Merhaba Yeşim Hanım, ben 37 yaşında 7 yıllık evli bir kadınım. Eşimin beni sevdiğini sanıyordum. Ben hastayken, evde ateşler içinde yanarken o sevgilisine mesaj attı ancak mesajı yanlışlıkla bana gönderdi… Allah işte bana geldi. Mesajda benim raporlu olduğumu, bugün eve gelemeyeceğini, çok sevdiğini yazmış. Ben de eve dinleme cihazı koydum. Demek ki ben vardiyalı çalıştığım için kadın hep eve geliyordu ve bütün her şeyi yakaladım.
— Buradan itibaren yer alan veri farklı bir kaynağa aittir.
-- ==== Sys2Proof/Machine/Check.lean ====
section
/-! DEFINITION. The check codes of Table SC-6 (R12), SHA-256 and HMAC-SHA-256 (FIPS 180-4 and FIPS 198-1
as Table SC-5 supports them), the SECDED code of R567 and the PRBS-31 sequence of R337. -/

namespace Sys2Proof.Machine

/-- Eight shifts of the reflected CRC-32 register. -/
def crc32Shift : Nat → BitVec 32 → BitVec 32
  | 0, r => r
  | n + 1, r => crc32Shift n (if r.getLsbD 0 then (r >>> 1) ^^^ 0xEDB88320#32 else r >>> 1)

/-- CRC-32 of keep and calibration records (Table SC-6). -/
def crc32 (bs : List Byte) : Word :=
  (bs.foldl (fun r b => crc32Shift 8 (r ^^^ b.zeroExtend 32)) 0xFFFFFFFF#32) ^^^ 0xFFFFFFFF#32

/-- Shifts of the CRC-16 register. -/
def crc16Shift : Nat → BitVec 16 → BitVec 16
  | 0, r => r
  | n + 1, r => crc16Shift n (if r.getLsbD 15 then (r <<< 1) ^^^ 0x1021#16 else r <<< 1)

/-- CRC-16 of the twin link flits (Table SC-6). -/
def crc16 (bs : List Byte) : BitVec 16 :=
  bs.foldl (fun r b => crc16Shift 8 (r ^^^ BitVec.ofNat 16 (256 * b.toNat))) 0xFFFF#16

/-- Shifts of the CRC-8 register. -/
def crc8Shift : Nat → BitVec 8 → BitVec 8
  | 0, r => r
  | n + 1, r => crc8Shift n (if r.getLsbD 7 then (r <<< 1) ^^^ 0x07#8 else r <<< 1)

/-- CRC-8 of the Irx script-mode lines (Table SC-6). -/
def crc8 (bs : List Byte) : Byte :=
  bs.foldl (fun r b => crc8Shift 8 (r ^^^ b)) 0#8

/-! ### SHA-256

FIPS 180-4 takes its constants from the roots of the first primes; they are computed here. The working variables a, b, c, d
are the last four values of one sequence and e, f, g, h those of another, and so the compression keeps two short histories. -/

/-- The first 64 primes: the numbers below 312 that no smaller number from 2 on divides. -/
def shaPrimes : List Nat :=
  (List.range 312).filter (fun n => 2 ≤ n && (List.range 18).all (fun d => d < 2 || n ≤ d || n % d ≠ 0))

/-- The largest `r` of at most `bits` bits with `r ^ e ≤ n`, found from its most significant bit down. -/
def rootBits (e n : Nat) : Nat → Nat → Nat
  | 0, r => r
  | k + 1, r => rootBits e n k (if (r + 2 ^ k) ^ e ≤ n then r + 2 ^ k else r)

/-- The first 32 fractional bits of the `e`-th root of `p`. -/
def rootFraction (e p : Nat) : Word := BitVec.ofNat 32 (rootBits e (p * 2 ^ (32 * e)) 38 0)

/-- The round constants: cube roots of the first 64 primes. -/
def shaK : List Word := shaPrimes.map (rootFraction 3)

/-- The initial hash value: square roots of the first eight primes. -/
def shaInit : List Word := (shaPrimes.take 8).map (rootFraction 2)

/-- XOR of the right rotations of a word by the listed amounts. -/
def rotations (ns : List Nat) (x : Word) : Word := ns.foldl (fun r n => r ^^^ x.rotateRight n) 0

/-- What a round adds to d to give e, from e, f, g, h, the round constant and the schedule word. -/
def shaT1 (k w : Word) : List Word → Word
  | [e, f, g, h] => h + rotations [6, 11, 25] e + (g ^^^ (e &&& (f ^^^ g))) + k + w
  | _ => 0

/-- What a round adds to that to give a, from a, b, c. -/
def shaT2 : List Word → Word
  | a :: b :: c :: _ => rotations [2, 13, 22] a + ((a &&& b) ||| (c &&& (a ||| b)))
  | _ => 0

/-- One round over the histories a, b, c, d and e, f, g, h, newest first. -/
def shaRound (k w : Word) (s : List Word × List Word) : List Word × List Word :=
  let t := shaT1 k w s.2
  ((t + shaT2 s.1) :: s.1.take 3, (s.1.getD 3 0 + t) :: s.2.take 3)

/-- The word that the schedule adds behind its last 16. -/
def shaNext (w : List Word) : Word :=
  let x := w.getD 1 0
  let y := w.getD 14 0
  w.getD 0 0 + (rotations [7, 18] x ^^^ (x >>> 3)) + w.getD 9 0 + (rotations [17, 19] y ^^^ (y >>> 10))

/-- The rounds over the remaining constants. -/
def shaRounds : List Word → List Word → List Word × List Word → List Word × List Word
  | [], _, s => s
  | k :: ks, w, s => shaRounds ks (w.tail ++ [shaNext w]) (shaRound k (w.headD 0) s)

/-- A byte string cut into big-endian words. -/
def beWords : Nat → List Byte → List Word
  | 0, _ => []
  | n + 1, bs => BitVec.ofNat 32 (ofBeBytes (bs.take 4)) :: beWords n (bs.drop 4)

/-- The hash value after the next block. -/
def shaBlock (ks : List Word) (block : List Byte) (v : List Word) : List Word :=
  let r := shaRounds ks (beWords 16 block) (v.take 4, v.drop 4)
  List.zipWith (· + ·) v (r.1 ++ r.2)

/-- The hash value after `n` 64-byte blocks. -/
def shaBlocks (ks : List Word) : Nat → List Byte → List Word → List Word
  | 0, _, v => v
  | n + 1, bs, v => shaBlocks ks n (bs.drop 64) (shaBlock ks (bs.take 64) v)

/-- A message with its SHA-256 padding. -/
def shaPad (m : List Byte) : List Byte :=
  let z := (119 - m.length % 64) % 64
  m ++ [0x80#8] ++ List.replicate z 0#8 ++ beBytes 8 (8 * m.length)

/-- SHA-256 of a message, as 32 bytes. -/
def sha256 (m : List Byte) : List Byte :=
  let p := shaPad m
  (shaBlocks shaK (p.length / 64) p shaInit).flatMap (fun w => beBytes 4 w.toNat)

/-- HMAC-SHA-256 under a key of at most 64 bytes. -/
def hmac (key msg : List Byte) : List Byte :=
  let k := key ++ List.replicate (64 - key.length) 0#8
  sha256 (k.map (fun b => b ^^^ 0x5C#8) ++ sha256 (k.map (fun b => b ^^^ 0x36#8) ++ msg))

/-- HMAC-SHA-256 under a 256-bit key held as a number, its first byte most significant. -/
def hmac256 (key : BitVec 256) (msg : List Byte) : BitVec 256 :=
  BitVec.ofNat 256 (ofBeBytes (hmac (beBytes 32 key.toNat) msg))

/-! ### SECDED (R567) -/

/-- The columns of data bits 0 to 63: the weight-3 bytes in rising order, then the eight columns that R567 names. -/
def secdedCols : List Nat :=
  (List.range 256).filter (fun v => popCount 8 v = 3) ++ [0x1F, 0x2F, 0x37, 0x3B, 0x3D, 0x3E, 0x4F, 0x57]

/-- The XOR of the columns of the data bits that are 1. -/
def secdedXor : List Nat → Nat → Nat
  | [], _ => 0
  | c :: cs, v => (if v.testBit 0 then c else 0) ^^^ secdedXor cs (v / 2)

/-- The check bits of 64 data bits. -/
def secdedCheck (d : Dword) : Byte := BitVec.ofNat 8 (secdedXor secdedCols d.toNat)

/-- A stored 72-bit word: data in [63:0], check bits in [71:64]. -/
def secdedEncode (d : Dword) : BitVec 72 := BitVec.ofNat 72 (d.toNat + 2 ^ 64 * (secdedCheck d).toNat)

/-- The data bits of a stored word. -/
def secdedData (w : BitVec 72) : Dword := BitVec.ofNat 64 w.toNat

/-- The syndrome of a stored word: check bits read XOR check bits computed. -/
def secdedSyndrome (w : BitVec 72) : Byte :=
  BitVec.ofNat 8 (w.toNat >>> 64) ^^^ secdedCheck (secdedData w)

/-- What a read of a stored word finds. -/
inductive EccResult where
  /-- No error. -/
  | clean
  /-- One error, corrected; the data after correction. -/
  | corrected (data : Dword)
  /-- An error that the code cannot correct. -/
  | uncorrectable
  deriving DecidableEq, Repr

/-- Judge a syndrome against stored data: a column names the bit in error, any other non-zero syndrome is
uncorrectable. -/
def secdedJudge (d : Dword) (syn : Byte) : EccResult :=
  if syn = 0 then .clean
  else match secdedCols.findIdx? (fun c => c = syn.toNat) with
    | some i => .corrected (d ^^^ BitVec.ofNat 64 (1 <<< i))
    | none => if (List.range 8).any (fun k => syn.toNat = 1 <<< k) then .corrected d else .uncorrectable

/-! ### PRBS-31 (R337) -/

/-- The seed of the canary sequence of a rank, canary row and DRAM lane. -/
def canarySeed (nonce : Dword) (rank row lane : Nat) : Nat :=
  let x := (natBits nonce.toNat 62 32 ^^^ natBits nonce.toNat 30 0) ^^^ (rank * 0x40 + row * 0x8 + lane)
  if x = 0 then 0x7FFFFFFF else x

/-- One step of x^31 + x^28 + 1: the new state, whose bit 0 is the output bit. -/
def prbsStep (s : Nat) : Nat := ((s * 2) % 2 ^ 31) + b2n (s.testBit 30 != s.testBit 27)

/-- Eight steps, as a byte filled from bit 0 up. -/
def prbsByte : Nat → Nat → Nat → Nat × Nat
  | 0, s, acc => (s, acc)
  | n + 1, s, acc => let s' := prbsStep s; prbsByte n s' (acc + (s' % 2) * 2 ^ (7 - n))

/-- One step of the PRBS-15 of Table CD-3, x^15 + x^14 + 1, in the form of R337's sequence. -/
def prbs15Step (s : Nat) : Nat := ((s * 2) % 2 ^ 15) + b2n (s.testBit 14 != s.testBit 13)

/-- `n` bits of PRBS-15 from a state, the first bit lowest, and the state after them. -/
def prbs15Bits : Nat → Nat → Nat → Nat → Nat × Nat
  | 0, _, s, acc => (acc, s)
  | n + 1, i, s, acc => let t := prbs15Step s; prbs15Bits n (i + 1) t (acc + (t % 2) * 2 ^ i)

/-- The first `n` bytes of the sequence from a state. -/
def prbsBytes : Nat → Nat → List Byte
  | 0, _ => []
  | n + 1, s => let r := prbsByte 8 s 0; BitVec.ofNat 8 r.2 :: prbsBytes n r.1

end Sys2Proof.Machine
end

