/-- Put every trim at its mid code (Table DP-5, R151): the reset values of their registers. -/
def midCodes (s : State) : State :=
  let p := fun a => (isHostTrim a && a % 0x100 ≠ 0 && a % 0x100 ≠ 0x10 && a % 0x100 ≠ 0x18)
    || (isDramHome a && 8 ≤ a % 0x100)
  { s with regs := smDrop s.regs p, cb := { s.cb with known := [] } }

/-- Load the calibration record of a rate set, or the mid codes (R200, R151); CB_CAV is 0x80 (R214). The time in the record is
that of the last store (R201; DEDUCED, log entry 41). -/
def calLoad (rs : Nat) (s : State) : State :=
  let r0 := readCal rs 0 s
  let r1 := readCal rs 1 r0.2
  let seq := fun (bs : List Byte) => fieldAt bs 0x0C 4
  let pick : Option (Nat × List Byte) :=
    if r0.1.1 = .valid && r1.1.1 = .valid then
      (if newer (seq r1.1.2) (seq r0.1.2) then some (1, r1.1.2) else some (0, r0.1.2))
    else if r0.1.1 = .valid then some (0, r0.1.2)
    else if r1.1.1 = .valid then some (1, r1.1.2)
    else none
  let s1 := setF Fld.CB_CAV_VREF 0x80 (midCodes r1.2)
  match pick with
  | none => setF (Fld.CK_RS_CAL_VALID.at rs) 0 (setF Fld.CB_STATUS_FROM_RECORD 0 s1)
  | some (c, bs) =>
    let s2 := calApply bs s1
    let s3 := { s2 with cb := { s2.cb with seq := BitVec.ofNat 32 (seq bs), lastStore := BitVec.ofNat 48 (fieldAt bs 0x10 6) } }
    rememberStored (setF (Fld.CK_RS_CAL_VALID.at rs) 1 (setF Fld.CB_STATUS_FROM_RECORD 1
      (setF Fld.CB_STATUS_COPY c (setF Fld.CB_SEQ_SEQ (seq bs) s3))))

/-! ### The configuration record (R490, R520, Table RX-8) -/

def magicCfg : Nat := 0x43464731

/-- The staged fields of Table RX-9 but for the trims, with their bits. -/
def cfgStaged : List (Nat × Nat) :=
  [(0x0610, 0x3FFFF), (0x0614, 0x3FFFF), (0x0618, 0x3FFFF), (0x061C, 0x3FFFF), (0x0800, 0xCF0),
   (0x0820, 0xFFFFFFFF), (0x0828, 0xFFFFFFFF), (0x2004, 0xFFFFFFFF), (0x2800, 1)]

/-- The trims among the staged fields of Table RX-9. -/
def cfgTrims : List (Nat × Nat) := (trimHomes ++ [Fld.CB_CAV_VREF.addr]).map (fun a => (a, 0xFFFFFFFF))

/-- The policies of Table CC-4, GN_CFG, FC_CFG, FC_HIST, SN_THR, and the registers that Table RX-8 loads from
the configuration record. -/
def cfgPolicies : List (Nat × Nat) :=
  [(0x060C, 7), (0x0408, 0xFFFF), (0x2000, 0xF), (0x2020, 0xFFFFFFFF), (0x2800, 0xE), (0x2840, 3), (0x240C, 0xFFFF),
   (0x4000, 0x1FFFF), (0x4004, 0xFFFF), (0x4400, 0xFFFF), (0x4C00, 3), (0x3004, 4), (0x3010, 0xFFFFF),
   (0x3014, 0xFFFF0000), (0x3400, 1), (0x3404, 0x1FFF), (0x3408, 0x7F), (0x3440, 0xFF01), (0x3800, 0xFFFFFF03),
   (0x2C08, 7), (0x3C00, 0xFFFFF), (0x3C68, 0xFFFF), (0x441C, 0xFFFFFF)]

/-- FC_SRC and FC_WIN of every source. -/
def cfgSources : List (Nat × Nat) :=
  (List.range 64).flatMap (fun n => [((Fld.FC_SRC_CLASS.bank n).addr, 0xFFFFFFFF), ((Fld.FC_WIN_MS.bank n).addr, 0xFFFFFFFF)])

/-- All homes in record order. The spec gives no byte layout of this payload: the order is the model's. -/
def cfgHomes : List (Nat × Nat) := cfgStaged ++ cfgTrims ++ cfgPolicies ++ cfgSources

/-- The bytes of the register part, and of the whole payload. -/
def cfgRegBytes : Nat := 4 * cfgHomes.length
def cfgLength : Nat := cfgRegBytes + 4 + 2564 * 4

/-- GN_CFG is stored as in force from DEPLOYED onward (R448); it has no staged copy in any case. -/
def cfgPayload (s : State) : List Byte :=
  let rows := s.lg.table.rows
  cfgHomes.flatMap (fun e => leBytes 4 ((committedReg s e.1).toNat &&& e.2))
    ++ leBytes 4 rows ++ (List.range 2564).flatMap (fun i => leBytes 4 (hctWord s.lg.table i))

/-- The address of a copy: A at 0x08_0000, B at 0x0A_0000. -/
def cfgAt (copy : Nat) : Nat := 0x080000 + copy * 0x20000

/-- Read the copy in use: A, else B (R88). The answer is the copy, the payload and GEN. -/
def readCfg (s : State) : Option (Nat × List Byte × Nat) × State :=
  let ra := readCopy (cfgAt 0) magicCfg 0 0 cfgLength s
  let body := fun (bs : List Byte) => (bs.drop 32).take cfgLength
  if ra.1.1 = .valid then (some (0, body ra.1.2, fieldAt ra.1.2 0x18 4), ra.2)
  else
    let rb := readCopy (cfgAt 1) magicCfg 0 1 cfgLength ra.2
    if rb.1.1 = .valid then (some (1, body rb.1.2, fieldAt rb.1.2 0x18 4), rb.2) else (none, rb.2)

/-- The homes with the values of a payload, in order. -/
def cfgValues (payload : List Byte) : List (Nat × Nat × Nat) :=
  (cfgHomes.zip (List.range cfgHomes.length)).map (fun e => (e.1.1, e.1.2, fieldAt payload (4 * e.2) 4))

/-- Bring the record's values at the homes of `p` into force; no record leaves the factory values. -/
def cfgLoad (p : Nat → Bool) (s : State) : State :=
  if s.kp.cfg = [] then s
  else (cfgValues s.kp.cfg).foldl (fun t e =>
    if p e.1 then setReg e.1 (overlay (reg t e.1) (BitVec.ofNat 32 e.2.1) (BitVec.ofNat 32 e.2.2)) t else t) s

/-- Does the record in use hold an HCT, and of how many rows? -/
def cfgHctRows (s : State) : Nat := fieldAt s.kp.cfg cfgRegBytes 4

/-- Put the record's HCT into the window and load it through verification (R179, R361), at once. -/
def cfgLoadHct (s : State) : State :=
  let rows := cfgHctRows s
  if rows = 0 || !hctUsable s then s
  else
    let words := (List.range 2564).foldl (fun m i =>
      smSet (zeroDefault 32) m i (BitVec.ofNat 32 (fieldAt s.kp.cfg (cfgRegBytes + 4 + 4 * i) 4))) []
    hctLoadNow (hctVerify (hctStart rows { s with lg := { s.lg with hct := words } }))

/-- The next SEQ of the configuration record: one above the newest valid copy's. -/
def cfgSeq (s : State) : Nat :=
  let c := fun k => peekCopy s (cfgAt k) magicCfg 0 k cfgLength
  let q := fun k => fieldAt (c k).2 0x0C 4
  match (c 0).1, (c 1).1 with
  | .valid, .valid => (if newer (q 1) (q 0) then q 1 else q 0) + 1
  | .valid, _ => q 0 + 1
  | _, .valid => q 1 + 1
  | _, _ => 1

/-- Store both copies with a generation. On success the generation is in force (R387, R490). -/
def cfgStoreRun (gen : Nat) (again : Bool) (flips : List (Nat × BitVec 72)) (s : State) : Bool × State :=
  let payload := cfgPayload s
  let seq := cfgSeq s % 2 ^ 32
  let r := storeTwo (cfgAt 0) (cfgAt 1)
    (fun c => recBytes (recHeader magicCfg 0 c cfgLength seq s.aon.toNat gen) payload)
    (fun c bs => judgeCopy magicCfg 0 c cfgLength bs = .valid) 0 flips (wearOne 1 s)
  if r.1 then
    (true, { r.2 with kp := { r.2.kp with gen := BitVec.ofNat 32 gen, cfg := payload } })
  else (false, if again then { r.2 with kp := { r.2.kp with retry := r.2.kp.retry ++ [.config gen] } } else r.2)

/-! ### Retention (R324) -/

/-- The largest `n ≤ 2^bits` with `p n`, for a downward closed `p`, by halving. -/
def bisect (p : Nat → Bool) : Nat → Nat → Nat
  | 0, n => n
  | b + 1, n => bisect p b (if p (n + 2 ^ b) then n + 2 ^ b else n)

/-- One minute's share of the retention at a temperature code (0.25 °C), in units of 10^-12: the largest `n`
with n ≤ 10^12 / (60 · 87,600) · 10^((code − 420) / 80). -/
def retainMinute (code : Int) : Nat :=
  let e := code - 420
  bisect (fun n => decide ((n * 5256000) ^ 80 * 10 ^ (-e).toNat ≤ 10 ^ (960 + e.toNat))) 26 0

/-- The grade's maximum junction temperature as a code: 105 °C or 125 °C. -/
def gradeMaxCode (s : State) : Int := if s.fuses.tempX then 500 else 420

/-- Units of `Keep.retain` in one unit of Table KP-4, and in one per mille. -/
def retainUnit : Nat := 10000000
def retainMille : Nat := 1000000000

/-- Add to the retention used; at the limit a refresh is due. -/
def addRetain (n : Nat) (s : State) : State :=
  let r := s.kp.retain + n
  let s1 := setF Fld.KP_RETAIN_USED (sat 0xFFFF (r / retainMille)) { s with kp := { s.kp with retain := r } }
  if getF s1 Fld.KP_RETAIN_LIMIT * retainMille ≤ r then setF Fld.KP_STATUS_REFRESH_DUE 1 s1 else s1

/-- The hottest die sensor's code (R505); the grade's maximum while it is saturated or no conversion has been made. -/
def hottest (s : State) : Int :=
  if flag s Fld.SN_MAX_SAT || !flag s (Fld.SN_TEMP_VALID.at (getF s Fld.SN_MAX_SENSOR)) then gradeMaxCode s
  else signed 16 (getF s Fld.SN_MAX_CODE)

/-! ### The commands -/

/-- May a record store be accepted (R308)? Not from the end of S1 to the next hand-back. -/
def storeOpen (s : State) : Bool :=
  mgtOn s && !(saving s && flag s Fld.CA_STATUS_SAVE_BLOCK) && !restoring s && s.rs.path ≠ .restoreWait

/-- May a record store run now: none runs while a commit does. -/
def storeAllowed (s : State) : Bool := storeOpen s && s.kp.commit.isNone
Telefonundan geçmiş mesajları indirdim. Senden başka kimseyi sevmedim yazıyor. Ben boşanmak istiyorum çocuk sahibi olmadım çünkü asla kendisine güvenmedim. O kadar yalancı ki “Ben bir şey yapmadım” diyor hala. Ben babamı kaybetmiştim benim babamı kaybettiğim gün, o gece sabaha kadar birliktelermiş. Ben bu işi bir an önce bitirmek istiyorum ama erkek kardeşim çalışmayan biri, herhangi bir sorumluluğu yok yani kendim hariç kimseye güvenim yok. Annem zaten rahatsız, babamın ölümü beni bitirdi. Artık ölmeyi istiyorum. Ben bu dünyaya fazla iyiyim, gerçekten hiç art niyetli olmadım kendim için asla yaşamadım ama bu etrafımdaki kan emiciler beni bitirdi. Biliyorum değmez diyeceksiniz ama ne gidebiliyorum ne kalabiliyorum. Çok mutsuzum çok!


Yeşim Tijen’in cevabı:

Merhaba sevgili okurlar, bugün yine Gülten Akın'layız. Bu dünyadan böyle güzel şiir yazan bir kadın geçmiş ve şiirleriyle bize ne çok mesaj vermiş. Siz yoksa hala şiir okumuyor musunuz? Çok şey kaybediyorsunuz. Nasıl da iyi geliyor, kalplere ilaç ilaç. Bugün bu şiiri paylaşmamın nedeni toplumun yaşam şeklinin değiştirmesi, dayatılan kültüre yenilmemiz ona karşı duramamamız, o kültürün içinde kendi değerlerimizi yitirmemiz. Günümüz insanın neden kimliğini kaybettiğini şairin bu dizeleriyle insan kolayca anlayabilir ve çözüme de ulaşabilir.


"Evleri yüksek kurdular

Önlerinde uzun balkon

Sular aşağıda kaldı

Aşağıda kaldı ağaçlar

Evleri yüksek kurdular

On bin basamak merdiven

Bakışlar uzakta kaldı

Uzakta kaldı dostluklar

Evleri yüksek kurdular

Cama, betona boğdular

Usumuzdaydı unuttuk

Topraklar uzakta kaldı

Toprağa bağlı olanlar"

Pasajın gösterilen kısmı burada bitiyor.